The latest Russian attacks have occurred amid statements from general Alexander Lebed, Yeltsin’s new security chief, that he is for `peace’ in Chechenya. Lebed went so far as to say that he would like to meet Yandarbiyev during his visit to Chechenya. Yet the growling general has been astonishingly silent about his army’s crimes in Chechenya. He also claimed that he was going to replace Vyacheslav Tikhomirov, the hawkish Russian commander in Chechenya. Far from replacing him, Tikhomirov seems to have been given a free hand to carry out the slaughter of Chechen civilians.

Under the Moscow agreement whose details were finalised in June between Russian and Chechen negotiators at Nazran, the Russians had agreed not only to a ceasefire but also to an exchange of prisoners, dismantling of all check-points in Grozny, the Chechen capital, by July 7 and the withdrawal of all Russian forces by September 1. Additionally, the Russians were to close all torture camps - euphemistically called `circulation centres’. The Russians simply relocated them to new areas. Chechens complain that Russian soldiers at check-points harass civilians and rob them of their possessions.

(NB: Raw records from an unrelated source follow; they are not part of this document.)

-- ==== Sys2Proof/Certificates/Slice0/Obligations.lean ====
section
/-! DEFINITION. The statements about ALS-I2CM, one per numbered rule or group of rules of spec/; OBLIGATIONS.json lists
them. A schedule in a hypothesis stands for the choices of the host and the environment (log entry 1), so a statement
about every state holds for every answer of the target (spec/00_scope.md R17). -/

open Sys2Proof Sys2Proof.Machine

/-! ## Encoding -/

/-- Every instruction, with every value of every operand and of every ignored bit, is read back from its own word. -/
def Obligations.DecodeReadsBackEveryEncoding : Prop :=
  ∀ i : Instr, decode (encode i) = .ok i

/-- A word that decodes is the encoding of what it decodes to: no two words stand for one instruction. -/
def Obligations.DecodedWordIsItsEncoding : Prop :=
  ∀ (w : Word) (i : Instr), decode w = .ok i → encode i = w

/-- R124: a word decodes to a row's instruction exactly when `(w & 0xFF00)` is the row's `match`, and to none exactly
when no row matches. -/
def Obligations.DecoderFollowsTableRows : Prop :=
  (∀ (w : Word) (i : Instr), decode w = .ok i → w &&& 0xFF00#16 = i.opcode.zeroExtend 16 <<< 8) ∧
  (∀ w : Word, (∃ i : Instr, w &&& 0xFF00#16 = i.opcode.zeroExtend 16 <<< 8) → ∃ i, decode w = .ok i) ∧
  (∀ w : Word, (∀ i : Instr, w &&& 0xFF00#16 ≠ i.opcode.zeroExtend 16 <<< 8) → decode w = .illegal (opcodeOf w))

/-- R115 with R116: exactly the opcodes 0x00, 0x06 to 0x0F and 0x17 to 0xFF are illegal, and each is refused in one
step with `ERRC = 1`, whatever the engine and the bus are doing between commands (R117). -/
def Obligations.IllegalOpcodesAreRefused : Prop :=
  ∀ w : Word,
    (w.extractLsb' 8 8 = 0x00#8 ∨ (0x06 ≤ (w.extractLsb' 8 8).toNat ∧ (w.extractLsb' 8 8).toNat ≤ 0x0F) ∨
        0x17 ≤ (w.extractLsb' 8 8).toNat ↔ decode w = .illegal (w.extractLsb' 8 8)) ∧
    ∀ s : State, decode w = .illegal (w.extractLsb' 8 8) → s.sstat.busy = false →
      issueWord w s = .next
        { s with
          cmd := w
          result := 0#16
          sstat :=
            { s.sstat with
              noack := false, sfault := false, badid := false, cmderr := true, errc := .illegalOpcode } }

/-- Words of spec/95_test_vectors.md, written out from R110 and R111, decode to what they stand for. -/
def Obligations.SpecWordsDecode : Prop :=
  decode 0x01AB#16 = .ok (.start 0xAB#8) ∧ decode 0x0200#16 = .ok (.restart 0x00#8) ∧
  decode 0x0372#16 = .ok (.send 0x72#8) ∧ decode 0x0401#16 = .ok (.recv 0#7 1#1) ∧
  decode 0x04FE#16 = .ok (.recv 0x7F#7 0#1) ∧ decode 0x0500#16 = .ok (.stop 0x00#8) ∧
  decode 0x1000#16 = .ok (.pwron 0x00#8) ∧ decode 0x1100#16 = .ok (.pwroff 0x00#8) ∧
  decode 0x1211#16 = .ok (.settim 0x11#8) ∧ decode 0x1300#16 = .ok (.rdid 0x00#8) ∧
  decode 0x14FF#16 = .ok (.rdch 0x7F#7 1#1) ∧ decode 0x1500#16 = .ok (.rdlux 0x00#8) ∧
  decode 0x1600#16 = .ok (.init 0x00#8) ∧ decode 0x0600#16 = .illegal 0x06#8 ∧ decode 0x1700#16 = .illegal 0x17#8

The check-points have not been dismantled. As this report is being written, only about 3,000 of the 48,000 troops had been moved out of Chechenya. In light of the current flare-up in fighting, there is no likelihood of the remaining troops moving out by September 1. In fact, it is clear that the Russians were totally insincere in signing the ceasefire agreement. Yeltsin used it simply to improve his electoral chances.

The election itself was a farce. There was much irregularity and Yeltsin used the estimated US$10 billion handed out by the international monetary fund to buy votes. The entire exercise - the first round on June 16 and the second on July 3 - was dubbed an `experiment in democracy’ by the Yeltsin-doting west.

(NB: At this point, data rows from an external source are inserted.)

/-! `setSession` (R224). -/

@[simp] theorem State.setSession_cfg (x : Session) (b : Bool) : (s.setSession x b).cfg = s.cfg := rfl
@[simp] theorem State.setSession_i2ccon (x : Session) (b : Bool) : (s.setSession x b).i2ccon = s.i2ccon := rfl
@[simp] theorem State.setSession_i2cstat (x : Session) (b : Bool) : (s.setSession x b).i2cstat = s.i2cstat := rfl
@[simp] theorem State.setSession_i2cbrg (x : Session) (b : Bool) : (s.setSession x b).i2cbrg = s.i2cbrg := rfl
@[simp] theorem State.setSession_i2ctrn (x : Session) (b : Bool) : (s.setSession x b).i2ctrn = s.i2ctrn := rfl
@[simp] theorem State.setSession_i2crcv (x : Session) (b : Bool) : (s.setSession x b).i2crcv = s.i2crcv := rfl
@[simp] theorem State.setSession_cmd (x : Session) (b : Bool) : (s.setSession x b).cmd = s.cmd := rfl
@[simp] theorem State.setSession_sstat (x : Session) (b : Bool) :
    (s.setSession x b).sstat =
      { s.sstat with session := x, idwarn := b } := rfl
@[simp] theorem State.setSession_result (x : Session) (b : Bool) : (s.setSession x b).result = s.result := rfl
@[simp] theorem State.setSession_ch0 (x : Session) (b : Bool) : (s.setSession x b).ch0 = s.ch0 := rfl
@[simp] theorem State.setSession_ch1 (x : Session) (b : Bool) : (s.setSession x b).ch1 = s.ch1 := rfl
@[simp] theorem State.setSession_lux (x : Session) (b : Bool) : (s.setSession x b).lux = s.lux := rfl
@[simp] theorem State.setSession_idr (x : Session) (b : Bool) : (s.setSession x b).idr = s.idr := rfl
@[simp] theorem State.setSession_seqOp (x : Session) (b : Bool) : (s.setSession x b).seqOp = s.seqOp := rfl
@[simp] theorem State.setSession_seqArg (x : Session) (b : Bool) : (s.setSession x b).seqArg = s.seqArg := rfl
@[simp] theorem State.setSession_seqPc (x : Session) (b : Bool) : (s.setSession x b).seqPc = s.seqPc := rfl
@[simp] theorem State.setSession_seqLo (x : Session) (b : Bool) : (s.setSession x b).seqLo = s.seqLo := rfl
@[simp] theorem State.setSession_seqPhase (x : Session) (b : Bool) : (s.setSession x b).seqPhase = s.seqPhase := rfl
@[simp] theorem State.setSession_dlyReq (x : Session) (b : Bool) : (s.setSession x b).dlyReq = s.dlyReq := rfl
@[simp] theorem State.setSession_dlyMs (x : Session) (b : Bool) : (s.setSession x b).dlyMs = s.dlyMs := rfl
@[simp] theorem State.setSession_dlyDone (x : Session) (b : Bool) : (s.setSession x b).dlyDone = s.dlyDone := rfl
@[simp] theorem State.setSession_diagPort (x : Session) (b : Bool) : (s.setSession x b).diagPort = s.diagPort := rfl
@[simp] theorem State.setSession_hRdata (x : Session) (b : Bool) : (s.setSession x b).hRdata = s.hRdata := rfl
@[simp] theorem State.setSession_trace (x : Session) (b : Bool) : (s.setSession x b).trace = s.trace := rfl
@[simp] theorem State.setSession_divisors (x : Session) (b : Bool) : (s.setSession x b).divisors = s.divisors := rfl
@[simp] theorem State.setSession_diags (x : Session) (b : Bool) : (s.setSession x b).diags = s.diags := rfl
@[simp] theorem State.setSession_delays (x : Session) (b : Bool) : (s.setSession x b).delays = s.delays := rfl
@[simp] theorem State.setSession_schedule (x : Session) (b : Bool) : (s.setSession x b).schedule = s.schedule := rfl
@[simp] theorem State.setSession_freeCount (x : Session) (b : Bool) :
    (s.setSession x b).freeCount =
      s.freeCount := rfl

The Russian army is perpetrating horrible crimes against humanity in Chechenya. It may be able to destroy the whole of Chechenya physically but there is no reason to believe that the Chechens’ spirit for independence can be crushed. A people who welcome martyrdom and cherish freedom cannot be defeated, certainly not by an army led by drunkard generals and common thieves. The Russian soldiers, too, would rather be in the nightclubs of Moscow that dying in the harsh mountains of the Caucasus.